PROBLEM DESCRIPTION
Emit an exact copy of the lines running from the start of the records to the line containing "else if i + m < n then elem w (i + m) a", both included.

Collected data
/-! ## Moving elements (05 R121 to R125) -/

def execVperm (h : Hd) (k : MReg) (d a b : VReg) (s : State) : Res :=
  vecOp h [srcA a ok08, srcB b fun t => t = 0 || isInt t] false [.m k] s fun s =>
    let t := s.vtag a
    let w := tagWidth t
    s.landV (s.acc + 16) d t k fun i =>
      let e := elem w i (s.vreg b)
      (if e < 256 / w then elem w e (s.vreg a) else 0, 0)

/-- Source element of a shuffle: from b when the flag is set (05 R122). -/
def shufIdx (pat : Nat) (n i : Nat) : Bool × Nat :=
  match pat with
  | 0 => (i % 2 = 1, i / 2)
  | 1 => (i % 2 = 1, n / 2 + i / 2)
  | 2 => (n / 2 ≤ i, 2 * (i % (n / 2)))
  | 3 => (n / 2 ≤ i, 2 * (i % (n / 2)) + 1)
  | _ => (false, n - 1 - i)

def execVshuf (h : Hd) (pat : Fin 5) (k : MReg) (d a b : VReg) (s : State) : Res :=
  vecOp h (srcA a ok08 :: if pat = 4 then [] else [srcB b ok08]) true [.m k] s fun s =>
    let t := s.vtag a
    let w := tagWidth t
    s.landV (s.acc + 16) d t k fun i =>
      let (fromB, j) := shufIdx pat.val (256 / w) i
      (elem w j (s.vreg (if fromB then b else a)), 0)

/-- Element i of the slide of a and b by m places (05 R123). -/
def slideElem (up : Bool) (w m i : Nat) (a b : Vec) : Nat :=
  let n := 256 / w
  if up then
    if m ≤ i then elem w (i - m) a else if m ≤ i + n then elem w (i + n - m) b else 0
  else if i + m < n then elem w (i + m) a
  else if i + m < 2 * n then elem w (i + m - n) b
  else 0

def execVslide (h : Hd) (up : Bool) (k : MReg) (d a b : VReg) (n : SlAmt) (s : State) : Res :=
  let ss := match n with
    | .imm _ => []
    | .reg c => [Src.s c]
  vecOp h [srcA a ok08, srcB b ok08] true (.m k :: ss) s fun s =>
    let t := s.vtag a
    let m := match n with
      | .imm x => x.toNat
      | .reg c => (s.sreg c).toNat
    s.landV (s.acc + 16) d t k fun i => (slideElem up (tagWidth t) m i (s.vreg a) (s.vreg b), 0)

def execVbcast (h : Hd) (k : MReg) (d : VReg) (src : BcSrc) (s : State) : Res :=
  match src with
  | .scalar tag a =>
    issueOp h [.s a, .m k] s fun s =>
      let t := BitVec.ofNat 4 tag.val
      s.landV (s.acc + 16) d t k fun _ => ((s.sreg a).toNat % 2 ^ (8 * tagWidth t), 0)
  | .elem a x =>
    vecOp h [srcA a ok08] true [.m k] s fun s =>
      let t := s.vtag a
      let w := tagWidth t
      s.landV (s.acc + 16) d t k fun _ => (if x.toNat < 256 / w then elem w x.toNat (s.vreg a) else 0, 0)

/-- The element index s(B) + X[15:0] (05 R125). -/
def State.elemIdx (s : State) (b : SReg) (x : BitVec 16) : Nat := (s.sreg b).toNat + x.toNat

def execVextr (h : Hd) (sg : Bool) (d : SReg) (a : VReg) (b : SReg) (x : BitVec 16) (s : State) : Res :=
  vecOp h [srcA a ok08] true [.s b] s fun s =>
    let w := tagWidth (s.vtag a)
    let e := s.elemIdx b x
    let v : Word := if e < 256 / w then extLow sg (8 * w) (BitVec.ofNat 64 (elem w e (s.vreg a))) else 0
    s.landS (s.acc + 16) d v

def execVins (h : Hd) (d : VReg) (a b : SReg) (x : BitVec 16) (s : State) : Res :=
  issueOp h [.s a, .s b, .tag d] s fun s =>
    match s.tagCheck [srcD d ok08] true with
    | some t => s.raiseInfo t
    | none =>
      let t := s.vtag d
      let w := tagWidth t
      let e := s.elemIdx b x
      if e < 256 / w then
        s.land (s.acc + 16)
          [.v d (BitVec.ofNat 2048 ((s.sreg a).toNat % 2 ^ (8 * w) * 2 ^ (8 * w * e))) (lanesOf w (256 / w) fun i => i = e) t]
      else s

/-! ## Reductions and scans (05 R126, R127, 03 R79, R80) -/

/-- An element in a reduction: none is inactive; integers are exact. -/
abbrev RedElem := Option (Int × Nat)

/-- One combination: values as (integer, bits) so that integer sums stay exact (03 R79). -/
def redCombine (op : Nat) (wrap : Bool) (rm : RMode) (t : BitVec 4) (x y : RedElem) : RedElem × BitVec 9 :=
  match x, y with
  | none, y => (y, 0)
  | x, none => (x, 0)
  | some (i, b), some (j, c) =>
    let r : (Int × Nat) × BitVec 9 :=
      match op with
      | 0 =>
        if isFp t then
          let z := addVal (fmtOfTag t) rm (fdecode (fmtOfTag t) b) (fdecode (fmtOfTag t) c)
          ((0, z.1), z.2)
        else if wrap then let z := (intOut t false (i + j)).1; ((intVal t z, z), 0)
        else ((i + j, 0), 0)
      | 1 => let z := minMax false t b c; ((intVal t z.1, z.1), z.2)
      | 2 => let z := minMax true t b c; ((intVal t z.1, z.1), z.2)
      | 3 => ((0, b &&& c), 0)
      | 4 => ((0, b ||| c), 0)
      | _ => ((0, b ^^^ c), 0)
    (some r.1, r.2)

/-- The fixed tree of 03 R79: n halving steps. -/
def redTree (op : Nat) (rm : RMode) (t : BitVec 4) : Nat → List RedElem → BitVec 9 → List RedElem × BitVec 9
  | 0, l, f => (l, f)
  | n + 1, l, f =>
    if l.length ≤ 1 then (l, f)
    else
    let d := l.length / 2
    let rs := ((l.take d).zip (l.drop d)).map fun p => redCombine op false rm t p.1 p.2
    redTree op rm t n (rs.map (·.1)) (f ||| flagUnion (rs.map (·.2)))

/-- Result of VRED when no element is active (05 R126). -/
def redIdentity (op : Nat) (t : BitVec 4) : Nat :=
  let w := tagWidth t
  match op with
  | 1 => if isFp t then (fmtOfTag t).infBits false else toBits (8 * w) (intHi t)
  | 2 => if isFp t then (fmtOfTag t).infBits true else toBits (8 * w) (intLo t)
  | 3 => 2 ^ (8 * w) - 1
  | _ => 0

TASK SOLUTION
/-! ## Moving elements (05 R121 to R125) -/

def execVperm (h : Hd) (k : MReg) (d a b : VReg) (s : State) : Res :=
  vecOp h [srcA a ok08, srcB b fun t => t = 0 || isInt t] false [.m k] s fun s =>
    let t := s.vtag a
    let w := tagWidth t
    s.landV (s.acc + 16) d t k fun i =>
      let e := elem w i (s.vreg b)
      (if e < 256 / w then elem w e (s.vreg a) else 0, 0)

/-- Source element of a shuffle: from b when the flag is set (05 R122). -/
def shufIdx (pat : Nat) (n i : Nat) : Bool × Nat :=
  match pat with
  | 0 => (i % 2 = 1, i / 2)
  | 1 => (i % 2 = 1, n / 2 + i / 2)
  | 2 => (n / 2 ≤ i, 2 * (i % (n / 2)))
  | 3 => (n / 2 ≤ i, 2 * (i % (n / 2)) + 1)
  | _ => (false, n - 1 - i)

def execVshuf (h : Hd) (pat : Fin 5) (k : MReg) (d a b : VReg) (s : State) : Res :=
  vecOp h (srcA a ok08 :: if pat = 4 then [] else [srcB b ok08]) true [.m k] s fun s =>
    let t := s.vtag a
    let w := tagWidth t
    s.landV (s.acc + 16) d t k fun i =>
      let (fromB, j) := shufIdx pat.val (256 / w) i
      (elem w j (s.vreg (if fromB then b else a)), 0)

/-- Element i of the slide of a and b by m places (05 R123). -/
def slideElem (up : Bool) (w m i : Nat) (a b : Vec) : Nat :=
  let n := 256 / w
  if up then
    if m ≤ i then elem w (i - m) a else if m ≤ i + n then elem w (i + n - m) b else 0
  else if i + m < n then elem w (i + m) a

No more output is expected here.